EXERCISE DESCRIPTION
Using the material below, return exactly the lines between the one holding "entry (R168). -/" and the one holding "refine ⟨?_, fun", inclusive, and no others.

SOURCE RECORDS
***

/-- Obligations.EngineFlagsAndCountedLoops, its part LoopsFromCountQueues: hypotheses met together. -/
theorem witness_LoopsFromCountQueues_2_1 :
    (decide (controlRuns (me (sLoopq 60)) = true) && decide (gangAborted (sLoopq 60) (me (sLoopq 60)) = false) && decide (escalates (me (sLoopq 60)) = false) && (match (me (sLoopq 60)).cwait with | some w'0 => decide (w'0.dl ≤ BitVec.toNat ((me (sLoopq 60)).ctc - w'0.t0)) && decide (w'0.poll = false) && decide (w'0.e = false) && (match w'0.kind with | WKind.loopq k'1 lv'2 len'3 => decide (nests (me (sLoopq 60)).ctl (lvl lv'2) ((me (sLoopq 60)).ctl.pc + 8 * BitVec.setWidth 64 len'3) = true) && decide (kqOf (me (sLoopq 60)) k'1 = []) && true | _ => false) | _ => false)) = true := by
  decide +kernel

/-- Obligations.EngineFlagsAndCountedLoops, its part LoopsFromCountQueues: hypotheses met together. -/
theorem witness_LoopsFromCountQueues_2_2 :
    ((decide (gangAborted (sKq [some (5 : W32), some (6 : W32)]) (me (sKq [some (5 : W32), some (6 : W32)])) = false) && (match kqOf (me (sKq [some (5 : W32), some (6 : W32)])) (2 : BitVec 3) with | some _ :: _ => ([(Instr.vloopq (0 : BitVec 1) (2 : BitVec 3) (4 : BitVec 12), Seq.vector, 43), (Instr.xloopq (0 : BitVec 1) (2 : BitVec 3) (4 : BitVec 12), Seq.copy, 44)]).any (fun e'0 => decide (eLoopBad (sKq [some (5 : W32), some (6 : W32)]) e'0.2.1 (BitVec.toNat (0 : BitVec 1)) (BitVec.toNat (4 : BitVec 12)) = false) && true) | _ => false)) = true) ∧
    ((decide (engineRuns (me (sEngWord Seq.vector (Instr.vloopq (0 : BitVec 1) (2 : BitVec 3) (4 : BitVec 12)) (60 : W64))) = true) && decide (gangAborted (sEngWord Seq.vector (Instr.vloopq (0 : BitVec 1) (2 : BitVec 3) (4 : BitVec 12)) (60 : W64)) (me (sEngWord Seq.vector (Instr.vloopq (0 : BitVec 1) (2 : BitVec 3) (4 : BitVec 12)) (60 : W64))) = false) && decide (escalates (me (sEngWord Seq.vector (Instr.vloopq (0 : BitVec 1) (2 : BitVec 3) (4 : BitVec 12)) (60 : W64))) = false) && decide (kqOf (me (sEngWord Seq.vector (Instr.vloopq (0 : BitVec 1) (2 : BitVec 3) (4 : BitVec 12)) (60 : W64))) (2 : BitVec 3) = []) && ([(Instr.vloopq (0 : BitVec 1) (2 : BitVec 3) (4 : BitVec 12), Seq.vector, 43), (Instr.xloopq (0 : BitVec 1) (2 : BitVec 3) (4 : BitVec 12), Seq.copy, 44)]).any (fun e'0 => decide (eLoopBad (sEngWord Seq.vector (Instr.vloopq (0 : BitVec 1) (2 : BitVec 3) (4 : BitVec 12)) (60 : W64)) e'0.2.1 (BitVec.toNat (0 : BitVec 1)) (BitVec.toNat (4 : BitVec 12)) = false) && decide ((sEngWord Seq.vector (Instr.vloopq (0 : BitVec 1) (2 : BitVec 3) (4 : BitVec 12)) (60 : W64)).choice.sq = e'0.2.1) && decide (engWaits (sEngWord Seq.vector (Instr.vloopq (0 : BitVec 1) (2 : BitVec 3) (4 : BitVec 12)) (60 : W64)) e'0.2.1 = true) && decide (curInstr (sEngWord Seq.vector (Instr.vloopq (0 : BitVec 1) (2 : BitVec 3) (4 : BitVec 12)) (60 : W64)) e'0.2.1 = some e'0.1) && decide (e'0.2.1 ≠ Seq.control) && (match (engOf (me (sEngWord Seq.vector (Instr.vloopq (0 : BitVec 1) (2 : BitVec 3) (4 : BitVec 12)) (60 : W64))) e'0.2.1).wait with | some (t0'3, dl'4) => decide (0 < dl'4) && decide (dl'4 ≤ BitVec.toNat ((me (sEngWord Seq.vector (Instr.vloopq (0 : BitVec 1) (2 : BitVec 3) (4 : BitVec 12)) (60 : W64))).ctc - t0'3)) && true | _ => false))) = true) := by
  refine ⟨?_, ?_⟩ <;> decide +kernel

/-- Obligations.MatrixReductions: hypotheses met together. -/
theorem witness_MatrixReductions :
    ((decide ((me sMgo).mx.mgoNext = none) && decide (tableOk (me sMgo) (me sMgo).mx.shadow = true) && decide ((me sMgo).mx.live = false) && decide (gangAborted sMgo (me sMgo) = false) && (match checkNest sMgo (me sMgo).mx.shadow (curEng sMgo Seq.matrix) with | Except.ok _ => true | _ => false)) = true) ∧
    ((decide (nestRuns (me (sNest true)) = true) && decide ((bankOf (me (sNest true)).mx (me (sNest true)).mx.next).st = BankSt.free) && decide ((bankOf (me (sNest true)).mx (me (sNest true)).mx.next).poison = false) && (match checkNest (sNest true) (me (sNest true)).mx.active (curEng (sNest true) Seq.matrix) with | Except.ok (_, _, _) => true | _ => false)) = true) ∧
    ((decide ((me (sTile 3 0 0)).run.live = true) && decide ((me (sTile 3 0 0)).run.dstop = false) && decide (tileHeld (me (sTile 3 0 0)) = false) && decide (2 < (sTile 3 0 0).choice.k) && decide ((me (sTile 3 0 0)).mx.active.mode = 0) && decide ((me (sTile 3 0 0)).mx.active.spn = 0) && decide ((me (sTile 3 0 0)).mx.active.fa = 5) && (match (me (sTile 3 0 0)).mx.red with | some r'4 => decide (r'4.step < (level (me (sTile 3 0 0)).mx.active 0).trip.toNat) && decide (missingUnit (me (sTile 3 0 0)).mx r'4 r'4.step = none) && true | _ => false)) = true) ∧
    ((decide ((me (sTile 1 0 1)).run.live = true) && decide ((me (sTile 1 0 1)).run.dstop = false) && decide (tileHeld (me (sTile 1 0 1)) = false) && decide ((sTile 1 0 1).choice.n ∈ operands (me (sTile 1 0 1)).mx.active) && decide (0 < (sTile 1 0 1).choice.k) && decide ((sTile 1 0 1).choice.k ≤ 2) && (match (me (sTile 1 0 1)).mx.red with | some r'5 => decide (r'5.step + (sTile 1 0 1).choice.k < (level (me (sTile 1 0 1)).mx.active 0).trip.toNat) && decide (fetched r'5 (sTile 1 0 1).choice.n (r'5.step + (sTile 1 0 1).choice.k) (sTile 1 0 1).choice.m = false) && decide (partOf r'5 (sTile 1 0 1).choice.n (r'5.step + (sTile 1 0 1).choice.k) (sTile 1 0 1).choice.m = { opnd := (sTile 1 0 1).choice.n, step := r'5.step + (sTile 1 0 1).choice.k, unit := (sTile 1 0 1).choice.m : TLine }) && (match (tileRuns (me (sTile 1 0 1)).mx r'5 (sTile 1 0 1).choice.n (r'5.step + (sTile 1 0 1).choice.k))[(sTile 1 0 1).choice.m]? with | some run'6 => (match locate (sTile 1 0 1) (redSlot r'5 (sTile 1 0 1).choice.n) (elemN (redSlot r'5 (sTile 1 0 1).choice.n) (originOf (me (sTile 1 0 1)).mx.active (redSlot r'5 (sTile 1 0 1).choice.n) (sTile 1 0 1).choice.n (idxAt (me (sTile 1 0 1)).mx (r'5.step + (sTile 1 0 1).choice.k))) run'6.row (coordAt (redSlot r'5 (sTile 1 0 1).choice.n) (originOf (me (sTile 1 0 1)).mx.active (redSlot r'5 (sTile 1 0 1).choice.n) (sTile 1 0 1).choice.n (idxAt (me (sTile 1 0 1)).mx (r'5.step + (sTile 1 0 1).choice.k))) 0 run'6.e) / 2) Acc.read Seq.matrix with | (Except.ok (Loc.spad _ _), _) => true | _ => false) | _ => false) | _ => false)) = true) := by
  refine ⟨?_, ?_, ?_, ?_⟩ <;> decide +kernel

/-- Obligations.MatrixRetirementAndDrains: hypotheses met together. -/
theorem witness_MatrixRetirementAndDrains_part1 :
    ((decide ((me (sRetire 2 0 false)).run.live = true) && decide ((me (sRetire 2 0 false)).run.dstop = false) && decide ((me (sRetire 2 0 false)).mx.active.mode ≠ 2) && (match (me (sRetire 2 0 false)).mx.red with | some r'0 => decide ((level (me (sRetire 2 0 false)).mx.active 0).trip.toNat ≤ r'0.step) && decide (r'0.poison = false) && decide (r'0.bad = false) && decide ((bankOf (me (sRetire 2 0 false)).mx r'0.bank).poison = false) && decide (r'0.closed = false) && true | _ => false)) = true) ∧
    ((decide ((me (sRetire 2 2 true)).run.live = true) && decide ((me (sRetire 2 2 true)).run.dstop = false) && decide ((me (sRetire 2 2 true)).me.st ≠ EngSt.ending) && decide ((me (sRetire 2 2 true)).csr.sup = false) && decide ((me (sRetire 2 2 true)).pend = none) && (match (me (sRetire 2 2 true)).mx.red with | some r'0 => decide ((level (me (sRetire 2 2 true)).mx.active 0).trip.toNat ≤ r'0.step) && decide (r'0.poison = true) && true | _ => false)) = true) ∧
    ((decide (gangAborted (sDrain true) (me (sDrain true)) = false) && (match oldestHeld (me (sDrain true)).mx with | some _ => true | _ => false)) = true) ∧
    ((decide (gangAborted (sDrain true) (me (sDrain true)) = false) && decide (1 ≠ 2) && decide ((chanOf (me (sDrain true)) 2).length < 8) && (match oldestHeld (me (sDrain true)).mx with | some b'5 => decide ((bankOf (me (sDrain true)).mx b'5).poison = false) && (match captureC (sDrain true) (1 == 1) with | Except.ok _ => true | _ => false) | _ => false)) = true) ∧
    ((gangAborted (sDrain false) (me (sDrain false)) = false) ∧ (oldestHeld (me (sDrain false)).mx = none) ∧ ((me (sDrain false)).mx.live = false)) ∧
    ((decide ((bankOf (me sDrainRead).mx true).taken = true) && decide ((bankOf (me sDrainRead).mx true).poison = false) && (match chanOf (me sDrainRead) (BitVec.ofNat 2 sDrainRead.choice.n) with | x'7 :: _ => (match x'7.kind with | CKind.drain false (1) _ _ none => true | _ => false) | _ => false)) = true) := by
  refine ⟨?_, ?_, ?_, ?_, ?_, ?_⟩ <;> decide +kernel

/-- Obligations.MatrixRetirementAndDrains: hypotheses met together. -/
theorem witness_MatrixRetirementAndDrains_part2 :
    ((gangAborted (sRetire 2 0 false) (me (sRetire 2 0 false)) = false) ∧ (false = true → (me (sRetire 2 0 false)).mx.bank0.st ≠ BankSt.active) ∧ (false = true → (me (sRetire 2 0 false)).mx.bank1.st ≠ BankSt.active)) ∧
    ((decide (engineRuns (me sMatLate) = true) && decide (gangAborted sMatLate (me sMatLate) = false) && decide (escalates (me sMatLate) = false) && decide ((me sMatLate).mx.red = none) && decide (nestWaitOver (me sMatLate) = false) && (match (me sMatLate).mx.wait with | some (t0'15, dl'16) => decide (0 < dl'16) && decide (dl'16 ≤ BitVec.toNat ((me sMatLate).ctc - t0'15)) && true | _ => false)) = true) := by
  refine ⟨?_, ?_⟩ <;> decide +kernel

/-- Obligations.CopyWordsEnqueue: hypotheses met together. -/
theorem witness_CopyWordsEnqueue_part1 :
    (((chanOf (me sCopy) (1 : BitVec 2)).length < 8) ∧ (slotsClean sCopy [(1 : BitVec 6), (2 : BitVec 6), (4 : BitVec 6)] = Except.ok ()) ∧ (checkCopy sCopy (slotOf (me sCopy) (BitVec.toNat (1 : BitVec 6))) (slotOf (me sCopy) (BitVec.toNat (2 : BitVec 6))) true = Except.ok ())) ∧
    (((chanOf (me sCopy) (1 : BitVec 2)).length < 8) ∧ (slotsClean sCopy [(3 : BitVec 6), (2 : BitVec 6), (4 : BitVec 6)] = Except.ok ()) ∧ (checkAdd sCopy (slotOf (me sCopy) (BitVec.toNat (3 : BitVec 6))) (slotOf (me sCopy) (BitVec.toNat (2 : BitVec 6))) = Except.ok ())) ∧
    (((chanOf (me sCopy) (1 : BitVec 2)).length < 8) ∧ (slotsClean sCopy [(1 : BitVec 6), (2 : BitVec 6), (4 : BitVec 6)] = Except.ok ()) ∧ (checkIndexed sCopy (slotOf (me sCopy) (BitVec.toNat (1 : BitVec 6))) (slotOf (me sCopy) (BitVec.toNat (2 : BitVec 6))) (slotOf (me sCopy) (BitVec.toNat (4 : BitVec 6))) true true = Except.ok ())) ∧
    (((chanOf (me sCopy) (1 : BitVec 2)).length < 8) ∧ (slotsClean sCopy [(1 : BitVec 6), (2 : BitVec 6), (4 : BitVec 6)] = Except.ok ()) ∧ (checkIndexed sCopy (slotOf (me sCopy) (BitVec.toNat (1 : BitVec 6))) (slotOf (me sCopy) (BitVec.toNat (2 : BitVec 6))) (slotOf (me sCopy) (BitVec.toNat (4 : BitVec 6))) false false = Except.ok ())) ∧
    ((decide ((chanOf (me sCopy) (1 : BitVec 2)).length < 8) && decide (slotsClean sCopy [(1 : BitVec 6), (2 : BitVec 6), (4 : BitVec 6)] = Except.ok ()) && decide (checkFill sCopy (slotOf (me sCopy) (BitVec.toNat (1 : BitVec 6))) true = Except.ok ()) && (match plainRead Seq.copy 1 sCopy (paramAt (me sCopy) (BitVec.toNat (1 : BitVec 10))) with | (PRead.ok _, _) => true | _ => false)) = true) ∧
    (((chanOf (me sCopy) (1 : BitVec 2)).length < 8) ∧ (slotsClean sCopy [(1 : BitVec 6), (2 : BitVec 6), (4 : BitVec 6)] = Except.ok ()) ∧ (useSlots sCopy [slotOf (me sCopy) (BitVec.toNat (1 : BitVec 6))] = Except.ok ())) := by
  refine ⟨?_, ?_, ?_, ?_, ?_, ?_⟩ <;> decide +kernel
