-- ==== Sys2Proof/Machine/Compositor.lean ====
section
/-!
DEFINITION. The Tile Compositor (spec/44_tile_compositor.md): PLACE, COMPOSE.
-/
namespace Sys2Proof.Machine

/-- PLACE (R125); outside the grid it raises RasterOverflow, whose offending value the spec does
not state for PLACE on its own: a free natural of at least 257 (R160; log 14). -/
def State.place (s : State) (i : Nat) : Answer Coord :=
  if s.tw * s.th ≤ tileOf i then
    .raised .rasterOverflow (.num (257 + Config.freeOverflow i))
  else .value (coordOf s.tw i)

/-- The raster with a colour sequence written from flat position `i` on (R127). -/
def composeFrom (tw : Nat) : Nat → List RGB → Raster → Raster
  | _, [], r => r
  | i, v :: vs, r => composeFrom tw (i + 1) vs (r.write (coordOf tw i) v)

/-- COMPOSE (R127): the capacity check (R126), then every write; a length that is no multiple of
64 has no meaning (R133). -/
def State.compose (s : State) (rgb : List RGB) : Answer Raster :=
  if rgb.length % Config.TILE_PIXELS ≠ 0 then .refused (.raggedColours rgb.length)
  else if s.tw * s.th < rgb.length / Config.TILE_PIXELS then
    .raised .rasterOverflow (.num (rgb.length / Config.TILE_PIXELS))
  else .value (composeFrom s.tw 0 rgb s.rast)

/-- PLACE, issued on its own (R125): the coordinate or the error (U14; log 12); it can raise, so that
ERROR does not accept it (R169). -/
def execPlace (i : Nat) (s : State) : Outcome :=
  notIn .error "PLACE" s (onItsOwn s (s.place i) fun xy => handOver (.coord xy) s)

/-- COMPOSE, issued on its own (R127): it writes RAST, in RUN alone (R132, R172; log 13), or hands its
error over (log 12); it can raise, so that ERROR does not accept it (R169). DESIGN CHOICE (log 25): the spec is silent on a
COMPOSE between STEPs; the model carries it out at every K and for every number of whole tiles up to
256, whatever NT is, so that beside R129 and R131 an entry can be written twice before DONE, or
outside the first NT tiles. -/
def execCompose (rgb : List RGB) (s : State) : Outcome :=
  notIn .error "COMPOSE" s
    (onItsOwn s (s.compose rgb) fun r =>
      onlyIn .run "COMPOSE" s (handOver .nothing (s.setRast r)))

end Sys2Proof.Machine
end

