/-- A stage function that tokenizes a text first goes on with its tokens. -/
theorem tokenize_andThen {α : Type} {ws : List Char} {text : Text} {toks : List Token}
    (f : List Token → Answer α) (hascii : Ascii text) (h : TokensOf ws text toks) :
    (tokenize ws text).andThen f = f toks := by
  rw [tokenize_eq_tokens hascii h]
  rfl

theorem tokenize_andThen_nonAscii {α : Type} (ws : List Char) {text : Text}
    (f : List Token → Answer α) (h : ¬ Ascii text) :
    (tokenize ws text).andThen f = .refused .nonAscii := by
  rw [tokenize_nonAscii ws (mt (asciiText_iff text).1 h)]
  rfl

/-! A host operation takes up its text's answer. -/

/-- In IDLE a host operation is refused with its text (R81, R114). -/
theorem conclude_of_refused {α : Type} {m : String} {s : State} {a : Answer α} {k : α → Outcome}
    {r : Refusal} (hidle : s.phase = .idle) (ha : a = .refused r) :
    onlyIn .idle m s (conclude s a k) = .refused r := by
  rw [onlyIn_pos m _ hidle, ha, conclude_refused]

/-- In IDLE a host operation goes on with its text's value. -/
theorem conclude_of_value {α : Type} {m : String} {s : State} {a : Answer α} {k : α → Outcome}
    {v : α} (hidle : s.phase = .idle) (ha : a = .value v) :
    onlyIn .idle m s (conclude s a k) = k v := by
  rw [onlyIn_pos m _ hidle, ha, conclude_value]

/-- In IDLE a host operation takes its text's error by trap entry (R168). -/
theorem conclude_of_raised {α : Type} {m : String} {s : State} {a : Answer α} {k : α → Outcome}
    {e : ErrKind} {info : ErrInfo} (hidle : s.phase = .idle) (ha : a = .raised e info) :
    onlyIn .idle m s (conclude s a k) = .next (trapEntry e info s) := by
  rw [onlyIn_pos m _ hidle, ha, conclude_raised, raiseError_idle e info hidle]

/-- Settles O13: each of the operations tokenizes its text first. -/
theorem nonAsciiTextIsRefused : Obligations.NonAsciiTextIsRefused := by
  intro s text h
  refine ⟨?_, fun hphase => ⟨?_, ?_⟩, fun hidle => ⟨?_, ?_⟩⟩
  · simp only [exec, execTokenize, tokenize_nonAscii _ (mt (asciiText_iff text).1 h),
      onItsOwn_refused]
  · exact onItsOwn_of_refused hphase (tokenize_andThen_nonAscii _ _ h)
  · exact onItsOwn_of_refused hphase (tokenize_andThen_nonAscii _ _ h)
  · exact conclude_of_refused hidle (tokenize_andThen_nonAscii _ _ h)
  · exact conclude_of_refused hidle (tokenize_andThen_nonAscii _ _ h)

end Sys2Proof.Machine
end

section
/-!
PROOF. Hexadecimal tokens and texts (spec/40_hex_text_parser.md R82 to R85) and H_LOAD
(spec/45_sequencer_and_host.md R143): the digits of the model are those of the tables, a token
answers the byte it spells, and the first token that spells none is the one reported.
-/
namespace Sys2Proof.Machine

open Sys2Proof.Claims
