/-- A full ring writes over its oldest byte, which is the slot after the newest once the head has moved on. -/
theorem ringWin_ringPush {r : Ring} (b : Byte) (h : ringWf r) : ringWin (ringPush r b) = winPush (ringWin r) b := by
  obtain ⟨mem, head, c⟩ := r
  obtain ⟨hmem, hhead, hc⟩ : mem.length = 22 ∧ head < 22 ∧ c ≤ 22 := h
  by_cases hfull : c = 22
  · subst hfull
    have hslot : ((head + 1) % 22 + 21) % 22 = head := by omega
    have happend := ringWin_append ((head + 1) % 22) b hmem (by omega : 21 < 22)
    rw [hslot] at happend
    rw [ringPush_of_full, happend, winPush_of_full (ringWin_length _), ringWin_drop_one]
  · rw [ringPush_of_not_full _ _ hfull, ringWin_append head b hmem (by omega), winPush_of_not_full]
    rwa [ringWin_length]

/-- Settles O55: `ringWin_ringPush` is the step; clear and reset leave a count of 0. -/
theorem ringRefinesWindow : Obligations.RingRefinesWindow := by
  refine ⟨fun r b h => ⟨ringPush_wf b h, ringWin_ringPush b h⟩, fun r ⟨hmem, _⟩ => ⟨?_, rfl, ringWin_length r⟩,
    fun mem hmem => ⟨?_, rfl⟩⟩
  all_goals exact ⟨hmem, Nat.zero_lt_succ _, Nat.zero_le _⟩

end Sys2Proof.Machine
end

section
/-! PROOFS. What a command word can write of the cache and of the window (10_state.md R24, R25). -/

namespace Sys2Proof.Safety

open Sys2Proof.Machine

/-- Settles O28, along what a word can do: only CONFIG and a decoding PUSH write the cache. -/
theorem cacheChangesOnlyByDecodeOrConfig : Obligations.CacheChangesOnlyByDecodeOrConfig := by
  intro w s t hrun hne
  rcases runWord_cases hrun with hsame | ⟨p, hdec, hp, rfl⟩ | ⟨-, -, rfl⟩ | ⟨b, hdec, -, rfl⟩
  · exact absurd (congrArg State.tel hsame) hne
  · exact .inr ⟨p, hdec, hp, by simp⟩
  · exact absurd rfl hne
  · rcases pushByte_cases b s.port.nowMs s with ⟨-, -, he⟩ | ⟨-, -, he⟩ | ⟨-, he⟩ <;> rw [he] at hne ⊢
    · exact .inl ⟨b, hdec, rfl, rfl, rfl⟩
    · exact absurd rfl hne
    · exact absurd rfl hne

/-- Settles O29, along what a word can do: CONFIG and CLEAR empty the window, and a PUSH that does not leave it pushed has
decoded it. -/
theorem windowChangesOnlyByItsThreeCommands : Obligations.WindowChangesOnlyByItsThreeCommands := by
  intro w s t hrun hne
  rcases runWord_cases hrun with hsame | ⟨p, hdec, hp, rfl⟩ | ⟨hdec, -, rfl⟩ | ⟨b, hdec, -, rfl⟩
  · exact absurd (congrArg State.win hsame) hne
  · exact .inr (.inr ⟨p, hdec, hp, by simp⟩)
  · exact .inr (.inl ⟨hdec, rfl⟩)
  · refine .inl ⟨b, hdec, ?_⟩
    rw [← winPush_eq_pushed]
    rcases pushByte_cases b s.port.nowMs s with ⟨-, -, he⟩ | ⟨-, -, he⟩ | ⟨-, he⟩ <;> rw [he]
    · exact .inr ⟨rfl, rfl⟩
    · exact .inl rfl
    · exact .inl rfl

end Sys2Proof.Safety
end

section
/-! PROOFS. The floats a decode commits are finite, volts and throttle not negative, tempC at most 200.0
(42_field_decoder.md R135 to R142, R146). -/

namespace Sys2Proof.Machine

/-! ### Ranges of the raw fields -/

theorem natAbs_signed16_le {n : Nat} (h : n < 65536) : (signed16 n).natAbs ≤ 32768 := by
  unfold signed16; split <;> omega

theorem rawFields_voltage_lt (w : List Byte) : (rawFields w).voltage < 65536 := memRead_lt w 0 2

theorem rawFields_throttle_lt (w : List Byte) : (rawFields w).throttle < 65536 := memRead_lt w 12 2

theorem natAbs_rawFields_amps_le (w : List Byte) : (rawFields w).amps.natAbs ≤ 32768 :=
  natAbs_signed16_le (memRead_lt w 4 2)

/-! ### Rounded values -/

theorem isFinite32_rn32 {num : Int} {den : Nat} (hd : 0 < den) (h : num.natAbs ≤ (2 ^ 24 - 1) * 2 ^ 104 * den) :
    isFinite32 (rn32 num den) = true :=
  (roundingIsNearestTiesToEven num den hd h).1

theorem msb_rn32_natCast {n d : Nat} (hd : 0 < d) (h : n ≤ (2 ^ 24 - 1) * 2 ^ 104 * d) : (rn32 n d).msb = false := by
  rw [rn32_natCast]
  exact msb_ofNat_of_lt (rnMag_lt hd h)

theorem magUnits_rn32 (num : Int) (den : Nat) :
    magUnits (rn32 num den) = magUnits (BitVec.ofNat 32 (rnMag num.natAbs den)) := by
  unfold rn32; split
  · rw [magUnits_signBit_or]
  · rfl

/-- Rounding at most doubles a magnitude: 0 is on the grid, so the nearest value is no farther from the quotient than 0. -/
theorem mul_magUnits_rn32_le {num : Int} {den : Nat} (hd : 0 < den)
    (h : num.natAbs ≤ (2 ^ 24 - 1) * 2 ^ 104 * den) :
    den * magUnits (rn32 num den) ≤ 2 * (num.natAbs * unitScale) := by
  have hnear := (nearestOnGrid_rnMag hd h).le 0 (fun _ => .inl (dvd_zero _))
  rw [units32_of_msb_eq_false (msb_ofNat_of_lt (rnMag_lt hd h)), ← magUnits_rn32, unitsDist, unitsDist, mul_zero,
    ← Nat.cast_mul, ← Nat.cast_mul] at hnear
  omega

/-! ### The conversions -/

theorem isFinite32_voltsOf {raw : Nat} (h : raw < 65536) : isFinite32 (voltsOf raw) = true :=
  isFinite32_rn32 (by decide) (by simp only [Int.natAbs_natCast, Config.voltDiv]; omega)

theorem msb_voltsOf {raw : Nat} (h : raw < 65536) : (voltsOf raw).msb = false :=
  msb_rn32_natCast (by decide) (by simp only [Config.voltDiv]; omega)

theorem isFinite32_throttleOf {raw : Nat} (h : raw < 65536) : isFinite32 (throttleOf raw) = true :=
  isFinite32_rn32 (by decide) (by simp only [Int.natAbs_natCast, Config.dutyDiv]; omega)

theorem msb_throttleOf {raw : Nat} (h : raw < 65536) : (throttleOf raw).msb = false :=
  msb_rn32_natCast (by decide) (by simp only [Config.dutyDiv]; omega)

***

EXPECTED ANSWER
/-- In IDLE a host operation takes its text's error by trap entry (R168). -/
theorem conclude_of_raised {α : Type} {m : String} {s : State} {a : Answer α} {k : α → Outcome}
    {e : ErrKind} {info : ErrInfo} (hidle : s.phase = .idle) (ha : a = .raised e info) :
    onlyIn .idle m s (conclude s a k) = .next (trapEntry e info s) := by
  rw [onlyIn_pos m _ hidle, ha, conclude_raised, raiseError_idle e info hidle]

/-- Settles O13: each of the operations tokenizes its text first. -/
theorem nonAsciiTextIsRefused : Obligations.NonAsciiTextIsRefused := by
  intro s text h
  refine ⟨?_, fun hphase => ⟨?_, ?_⟩, fun hidle => ⟨?_, ?_⟩⟩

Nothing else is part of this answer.